Syriza hat Europa verändert, und niemand hat dies besser verstanden als Martin Schulz. Der Präsident des Europaparlaments zelebriert seit Jahren die Rolle des "guten Deutschen" - der anders als Kanzlerin Angela Merkel Verständnis für die Opfer der Sparpolitik zeigt, auch für die Griechen.

Doch das geschah zu Zeiten, als Syriza-Chef Alexis Tsipras noch ein lautstarker Oppositionspolitiker war und kein amtierender Regierungschef, der Schulz am Donnerstag in Athen mit dem erklärten Ziel empfing, der "griechischen Unterwerfung" ein Ende zu bereiten.

Und prompt ist auch Schulz ein anderer geworden, ganz kühler Europa-Staatsmann. Es gebe "Übereinstimmung in vielen Themen", gab er nach dem Treffen knapp zu Protokoll, aber eben außerdem andere Punkte, "die weitere Diskussionen" erforderten. Außerdem sei die zweistündige Unterhaltung mit Tsipras "manchmal anstrengend" gewesen.

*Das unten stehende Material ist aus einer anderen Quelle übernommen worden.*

@[simp] theorem pack7_4_6_6_6_3_at21 (x0 : BitVec 7) (x1 : BitVec 4) (x2 : BitVec 6) (x3 : BitVec 6) (x4 : BitVec 6) (x5 : BitVec 3) :
    fld (pack7_4_6_6_6_3 x0 x1 x2 x3 x4 x5) 21 4 = x1 := by
  apply BitVec.eq_of_toNat_eq
  simp only [fld, pack7_4_6_6_6_3, BitVec.toNat_ofNat]
  have := x0.isLt; have := x1.isLt; have := x2.isLt; have := x3.isLt; have := x4.isLt; have := x5.isLt; omega

@[simp] theorem pack7_4_6_6_6_3_at15 (x0 : BitVec 7) (x1 : BitVec 4) (x2 : BitVec 6) (x3 : BitVec 6) (x4 : BitVec 6) (x5 : BitVec 3) :
    fld (pack7_4_6_6_6_3 x0 x1 x2 x3 x4 x5) 15 6 = x2 := by
  apply BitVec.eq_of_toNat_eq
  simp only [fld, pack7_4_6_6_6_3, BitVec.toNat_ofNat]
  have := x0.isLt; have := x1.isLt; have := x2.isLt; have := x3.isLt; have := x4.isLt; have := x5.isLt; omega

@[simp] theorem pack7_4_6_6_6_3_at9 (x0 : BitVec 7) (x1 : BitVec 4) (x2 : BitVec 6) (x3 : BitVec 6) (x4 : BitVec 6) (x5 : BitVec 3) :
    fld (pack7_4_6_6_6_3 x0 x1 x2 x3 x4 x5) 9 6 = x3 := by
  apply BitVec.eq_of_toNat_eq
  simp only [fld, pack7_4_6_6_6_3, BitVec.toNat_ofNat]
  have := x0.isLt; have := x1.isLt; have := x2.isLt; have := x3.isLt; have := x4.isLt; have := x5.isLt; omega

@[simp] theorem pack7_4_6_6_6_3_at3 (x0 : BitVec 7) (x1 : BitVec 4) (x2 : BitVec 6) (x3 : BitVec 6) (x4 : BitVec 6) (x5 : BitVec 3) :
    fld (pack7_4_6_6_6_3 x0 x1 x2 x3 x4 x5) 3 6 = x4 := by
  apply BitVec.eq_of_toNat_eq
  simp only [fld, pack7_4_6_6_6_3, BitVec.toNat_ofNat]
  have := x0.isLt; have := x1.isLt; have := x2.isLt; have := x3.isLt; have := x4.isLt; have := x5.isLt; omega

@[simp] theorem pack7_4_6_6_6_3_at0 (x0 : BitVec 7) (x1 : BitVec 4) (x2 : BitVec 6) (x3 : BitVec 6) (x4 : BitVec 6) (x5 : BitVec 3) :
    fld (pack7_4_6_6_6_3 x0 x1 x2 x3 x4 x5) 0 3 = x5 := by
  apply BitVec.eq_of_toNat_eq
  simp only [fld, pack7_4_6_6_6_3, BitVec.toNat_ofNat]
  have := x0.isLt; have := x1.isLt; have := x2.isLt; have := x3.isLt; have := x4.isLt; have := x5.isLt; omega

@[simp] theorem pack7_4_6_6_9_at25 (x0 : BitVec 7) (x1 : BitVec 4) (x2 : BitVec 6) (x3 : BitVec 6) (x4 : BitVec 9) :
    fld (pack7_4_6_6_9 x0 x1 x2 x3 x4) 25 7 = x0 := by
  apply BitVec.eq_of_toNat_eq
  simp only [fld, pack7_4_6_6_9, BitVec.toNat_ofNat]
  have := x0.isLt; have := x1.isLt; have := x2.isLt; have := x3.isLt; have := x4.isLt; omega

@[simp] theorem pack7_4_6_6_9_at21 (x0 : BitVec 7) (x1 : BitVec 4) (x2 : BitVec 6) (x3 : BitVec 6) (x4 : BitVec 9) :
    fld (pack7_4_6_6_9 x0 x1 x2 x3 x4) 21 4 = x1 := by
  apply BitVec.eq_of_toNat_eq
  simp only [fld, pack7_4_6_6_9, BitVec.toNat_ofNat]
  have := x0.isLt; have := x1.isLt; have := x2.isLt; have := x3.isLt; have := x4.isLt; omega

@[simp] theorem pack7_4_6_6_9_at15 (x0 : BitVec 7) (x1 : BitVec 4) (x2 : BitVec 6) (x3 : BitVec 6) (x4 : BitVec 9) :
    fld (pack7_4_6_6_9 x0 x1 x2 x3 x4) 15 6 = x2 := by
  apply BitVec.eq_of_toNat_eq
  simp only [fld, pack7_4_6_6_9, BitVec.toNat_ofNat]
  have := x0.isLt; have := x1.isLt; have := x2.isLt; have := x3.isLt; have := x4.isLt; omega

@[simp] theorem pack7_4_6_6_9_at9 (x0 : BitVec 7) (x1 : BitVec 4) (x2 : BitVec 6) (x3 : BitVec 6) (x4 : BitVec 9) :
    fld (pack7_4_6_6_9 x0 x1 x2 x3 x4) 9 6 = x3 := by
  apply BitVec.eq_of_toNat_eq
  simp only [fld, pack7_4_6_6_9, BitVec.toNat_ofNat]
  have := x0.isLt; have := x1.isLt; have := x2.isLt; have := x3.isLt; have := x4.isLt; omega

@[simp] theorem pack7_4_6_6_9_at0 (x0 : BitVec 7) (x1 : BitVec 4) (x2 : BitVec 6) (x3 : BitVec 6) (x4 : BitVec 9) :
    fld (pack7_4_6_6_9 x0 x1 x2 x3 x4) 0 9 = x4 := by
  apply BitVec.eq_of_toNat_eq
  simp only [fld, pack7_4_6_6_9, BitVec.toNat_ofNat]
  have := x0.isLt; have := x1.isLt; have := x2.isLt; have := x3.isLt; have := x4.isLt; omega

@[simp] theorem pack7_4_6_6_3_6_at25 (x0 : BitVec 7) (x1 : BitVec 4) (x2 : BitVec 6) (x3 : BitVec 6) (x4 : BitVec 3) (x5 : BitVec 6) :
    fld (pack7_4_6_6_3_6 x0 x1 x2 x3 x4 x5) 25 7 = x0 := by
  apply BitVec.eq_of_toNat_eq
  simp only [fld, pack7_4_6_6_3_6, BitVec.toNat_ofNat]
  have := x0.isLt; have := x1.isLt; have := x2.isLt; have := x3.isLt; have := x4.isLt; have := x5.isLt; omega

@[simp] theorem pack7_4_6_6_3_6_at21 (x0 : BitVec 7) (x1 : BitVec 4) (x2 : BitVec 6) (x3 : BitVec 6) (x4 : BitVec 3) (x5 : BitVec 6) :
    fld (pack7_4_6_6_3_6 x0 x1 x2 x3 x4 x5) 21 4 = x1 := by
  apply BitVec.eq_of_toNat_eq
  simp only [fld, pack7_4_6_6_3_6, BitVec.toNat_ofNat]
  have := x0.isLt; have := x1.isLt; have := x2.isLt; have := x3.isLt; have := x4.isLt; have := x5.isLt; omega

@[simp] theorem pack7_4_6_6_3_6_at15 (x0 : BitVec 7) (x1 : BitVec 4) (x2 : BitVec 6) (x3 : BitVec 6) (x4 : BitVec 3) (x5 : BitVec 6) :
    fld (pack7_4_6_6_3_6 x0 x1 x2 x3 x4 x5) 15 6 = x2 := by
  apply BitVec.eq_of_toNat_eq
  simp only [fld, pack7_4_6_6_3_6, BitVec.toNat_ofNat]
  have := x0.isLt; have := x1.isLt; have := x2.isLt; have := x3.isLt; have := x4.isLt; have := x5.isLt; omega

@[simp] theorem pack7_4_6_6_3_6_at9 (x0 : BitVec 7) (x1 : BitVec 4) (x2 : BitVec 6) (x3 : BitVec 6) (x4 : BitVec 3) (x5 : BitVec 6) :
    fld (pack7_4_6_6_3_6 x0 x1 x2 x3 x4 x5) 9 6 = x3 := by
  apply BitVec.eq_of_toNat_eq
  simp only [fld, pack7_4_6_6_3_6, BitVec.toNat_ofNat]
  have := x0.isLt; have := x1.isLt; have := x2.isLt; have := x3.isLt; have := x4.isLt; have := x5.isLt; omega

@[simp] theorem pack7_4_6_6_3_6_at6 (x0 : BitVec 7) (x1 : BitVec 4) (x2 : BitVec 6) (x3 : BitVec 6) (x4 : BitVec 3) (x5 : BitVec 6) :
    fld (pack7_4_6_6_3_6 x0 x1 x2 x3 x4 x5) 6 3 = x4 := by
  apply BitVec.eq_of_toNat_eq
  simp only [fld, pack7_4_6_6_3_6, BitVec.toNat_ofNat]
  have := x0.isLt; have := x1.isLt; have := x2.isLt; have := x3.isLt; have := x4.isLt; have := x5.isLt; omega

@[simp] theorem pack7_4_6_6_3_6_at0 (x0 : BitVec 7) (x1 : BitVec 4) (x2 : BitVec 6) (x3 : BitVec 6) (x4 : BitVec 3) (x5 : BitVec 6) :
    fld (pack7_4_6_6_3_6 x0 x1 x2 x3 x4 x5) 0 6 = x5 := by
  apply BitVec.eq_of_toNat_eq
  simp only [fld, pack7_4_6_6_3_6, BitVec.toNat_ofNat]
  have := x0.isLt; have := x1.isLt; have := x2.isLt; have := x3.isLt; have := x4.isLt; have := x5.isLt; omega

@[simp] theorem pack7_4_7_6_6_2_at25 (x0 : BitVec 7) (x1 : BitVec 4) (x2 : BitVec 7) (x3 : BitVec 6) (x4 : BitVec 6) (x5 : BitVec 2) :
    fld (pack7_4_7_6_6_2 x0 x1 x2 x3 x4 x5) 25 7 = x0 := by
  apply BitVec.eq_of_toNat_eq
  simp only [fld, pack7_4_7_6_6_2, BitVec.toNat_ofNat]
  have := x0.isLt; have := x1.isLt; have := x2.isLt; have := x3.isLt; have := x4.isLt; have := x5.isLt; omega

@[simp] theorem pack7_4_7_6_6_2_at21 (x0 : BitVec 7) (x1 : BitVec 4) (x2 : BitVec 7) (x3 : BitVec 6) (x4 : BitVec 6) (x5 : BitVec 2) :
    fld (pack7_4_7_6_6_2 x0 x1 x2 x3 x4 x5) 21 4 = x1 := by
  apply BitVec.eq_of_toNat_eq
  simp only [fld, pack7_4_7_6_6_2, BitVec.toNat_ofNat]
  have := x0.isLt; have := x1.isLt; have := x2.isLt; have := x3.isLt; have := x4.isLt; have := x5.isLt; omega

@[simp] theorem pack7_4_7_6_6_2_at14 (x0 : BitVec 7) (x1 : BitVec 4) (x2 : BitVec 7) (x3 : BitVec 6) (x4 : BitVec 6) (x5 : BitVec 2) :
    fld (pack7_4_7_6_6_2 x0 x1 x2 x3 x4 x5) 14 7 = x2 := by
  apply BitVec.eq_of_toNat_eq
  simp only [fld, pack7_4_7_6_6_2, BitVec.toNat_ofNat]
  have := x0.isLt; have := x1.isLt; have := x2.isLt; have := x3.isLt; have := x4.isLt; have := x5.isLt; omega

@[simp] theorem pack7_4_7_6_6_2_at8 (x0 : BitVec 7) (x1 : BitVec 4) (x2 : BitVec 7) (x3 : BitVec 6) (x4 : BitVec 6) (x5 : BitVec 2) :
    fld (pack7_4_7_6_6_2 x0 x1 x2 x3 x4 x5) 8 6 = x3 := by
  apply BitVec.eq_of_toNat_eq
  simp only [fld, pack7_4_7_6_6_2, BitVec.toNat_ofNat]
  have := x0.isLt; have := x1.isLt; have := x2.isLt; have := x3.isLt; have := x4.isLt; have := x5.isLt; omega

@[simp] theorem pack7_4_7_6_6_2_at2 (x0 : BitVec 7) (x1 : BitVec 4) (x2 : BitVec 7) (x3 : BitVec 6) (x4 : BitVec 6) (x5 : BitVec 2) :
    fld (pack7_4_7_6_6_2 x0 x1 x2 x3 x4 x5) 2 6 = x4 := by
  apply BitVec.eq_of_toNat_eq
  simp only [fld, pack7_4_7_6_6_2, BitVec.toNat_ofNat]
  have := x0.isLt; have := x1.isLt; have := x2.isLt; have := x3.isLt; have := x4.isLt; have := x5.isLt; omega

@[simp] theorem pack7_4_7_6_6_2_at0 (x0 : BitVec 7) (x1 : BitVec 4) (x2 : BitVec 7) (x3 : BitVec 6) (x4 : BitVec 6) (x5 : BitVec 2) :
    fld (pack7_4_7_6_6_2 x0 x1 x2 x3 x4 x5) 0 2 = x5 := by
  apply BitVec.eq_of_toNat_eq
  simp only [fld, pack7_4_7_6_6_2, BitVec.toNat_ofNat]
  have := x0.isLt; have := x1.isLt; have := x2.isLt; have := x3.isLt; have := x4.isLt; have := x5.isLt; omega

@[simp] theorem pack7_4_7_7_7_at25 (x0 : BitVec 7) (x1 : BitVec 4) (x2 : BitVec 7) (x3 : BitVec 7) (x4 : BitVec 7) :
    fld (pack7_4_7_7_7 x0 x1 x2 x3 x4) 25 7 = x0 := by
  apply BitVec.eq_of_toNat_eq
  simp only [fld, pack7_4_7_7_7, BitVec.toNat_ofNat]
  have := x0.isLt; have := x1.isLt; have := x2.isLt; have := x3.isLt; have := x4.isLt; omega

@[simp] theorem pack7_4_7_7_7_at21 (x0 : BitVec 7) (x1 : BitVec 4) (x2 : BitVec 7) (x3 : BitVec 7) (x4 : BitVec 7) :
    fld (pack7_4_7_7_7 x0 x1 x2 x3 x4) 21 4 = x1 := by
  apply BitVec.eq_of_toNat_eq
  simp only [fld, pack7_4_7_7_7, BitVec.toNat_ofNat]
  have := x0.isLt; have := x1.isLt; have := x2.isLt; have := x3.isLt; have := x4.isLt; omega

@[simp] theorem pack7_4_7_7_7_at14 (x0 : BitVec 7) (x1 : BitVec 4) (x2 : BitVec 7) (x3 : BitVec 7) (x4 : BitVec 7) :
    fld (pack7_4_7_7_7 x0 x1 x2 x3 x4) 14 7 = x2 := by
  apply BitVec.eq_of_toNat_eq
  simp only [fld, pack7_4_7_7_7, BitVec.toNat_ofNat]
  have := x0.isLt; have := x1.isLt; have := x2.isLt; have := x3.isLt; have := x4.isLt; omega

@[simp] theorem pack7_4_7_7_7_at7 (x0 : BitVec 7) (x1 : BitVec 4) (x2 : BitVec 7) (x3 : BitVec 7) (x4 : BitVec 7) :
    fld (pack7_4_7_7_7 x0 x1 x2 x3 x4) 7 7 = x3 := by
  apply BitVec.eq_of_toNat_eq
  simp only [fld, pack7_4_7_7_7, BitVec.toNat_ofNat]
  have := x0.isLt; have := x1.isLt; have := x2.isLt; have := x3.isLt; have := x4.isLt; omega

@[simp] theorem pack7_4_7_7_7_at0 (x0 : BitVec 7) (x1 : BitVec 4) (x2 : BitVec 7) (x3 : BitVec 7) (x4 : BitVec 7) :
    fld (pack7_4_7_7_7 x0 x1 x2 x3 x4) 0 7 = x4 := by
  apply BitVec.eq_of_toNat_eq
  simp only [fld, pack7_4_7_7_7, BitVec.toNat_ofNat]
  have := x0.isLt; have := x1.isLt; have := x2.isLt; have := x3.isLt; have := x4.isLt; omega

@[simp] theorem pack7_4_7_6_8_at25 (x0 : BitVec 7) (x1 : BitVec 4) (x2 : BitVec 7) (x3 : BitVec 6) (x4 : BitVec 8) :
    fld (pack7_4_7_6_8 x0 x1 x2 x3 x4) 25 7 = x0 := by
  apply BitVec.eq_of_toNat_eq
  simp only [fld, pack7_4_7_6_8, BitVec.toNat_ofNat]
  have := x0.isLt; have := x1.isLt; have := x2.isLt; have := x3.isLt; have := x4.isLt; omega

@[simp] theorem pack7_4_7_6_8_at21 (x0 : BitVec 7) (x1 : BitVec 4) (x2 : BitVec 7) (x3 : BitVec 6) (x4 : BitVec 8) :
    fld (pack7_4_7_6_8 x0 x1 x2 x3 x4) 21 4 = x1 := by
  apply BitVec.eq_of_toNat_eq
  simp only [fld, pack7_4_7_6_8, BitVec.toNat_ofNat]
  have := x0.isLt; have := x1.isLt; have := x2.isLt; have := x3.isLt; have := x4.isLt; omega

@[simp] theorem pack7_4_7_6_8_at14 (x0 : BitVec 7) (x1 : BitVec 4) (x2 : BitVec 7) (x3 : BitVec 6) (x4 : BitVec 8) :
    fld (pack7_4_7_6_8 x0 x1 x2 x3 x4) 14 7 = x2 := by
  apply BitVec.eq_of_toNat_eq
  simp only [fld, pack7_4_7_6_8, BitVec.toNat_ofNat]
  have := x0.isLt; have := x1.isLt; have := x2.isLt; have := x3.isLt; have := x4.isLt; omega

Zwar klang Schulz nicht mehr so scharf wie noch vor seiner Visite. Im ZDF hatte er gedonnert: "Ich habe keinen Bock, ideologische Debatten zu führen mit einer Regierung, die gerade mal zwei Tage im Amt ist." Doch zu großen Charmeoffensiven war der Sozialdemokrat nicht bereit.

Athen beabsichtige offenbar "keine einseitigen Schritte" bei der Überwindung der Schuldenkrise, ließ Schulz durchblicken. Aber hinter verschlossenen Türen redete er Tsipras laut "Bild"-Zeitung nachdrücklich ins Gewissen: Kein Schuldenschnitt für Athen, obwohl Tsipras erneut forderte, die übrigen Euro-Staaten sollten den Griechen zumindest einen Teil ihrer 320 Milliarden Euro hohen Schulden erlassen. Und Schulz beschwor den Griechen, eine vernünftige Politik zu betreiben.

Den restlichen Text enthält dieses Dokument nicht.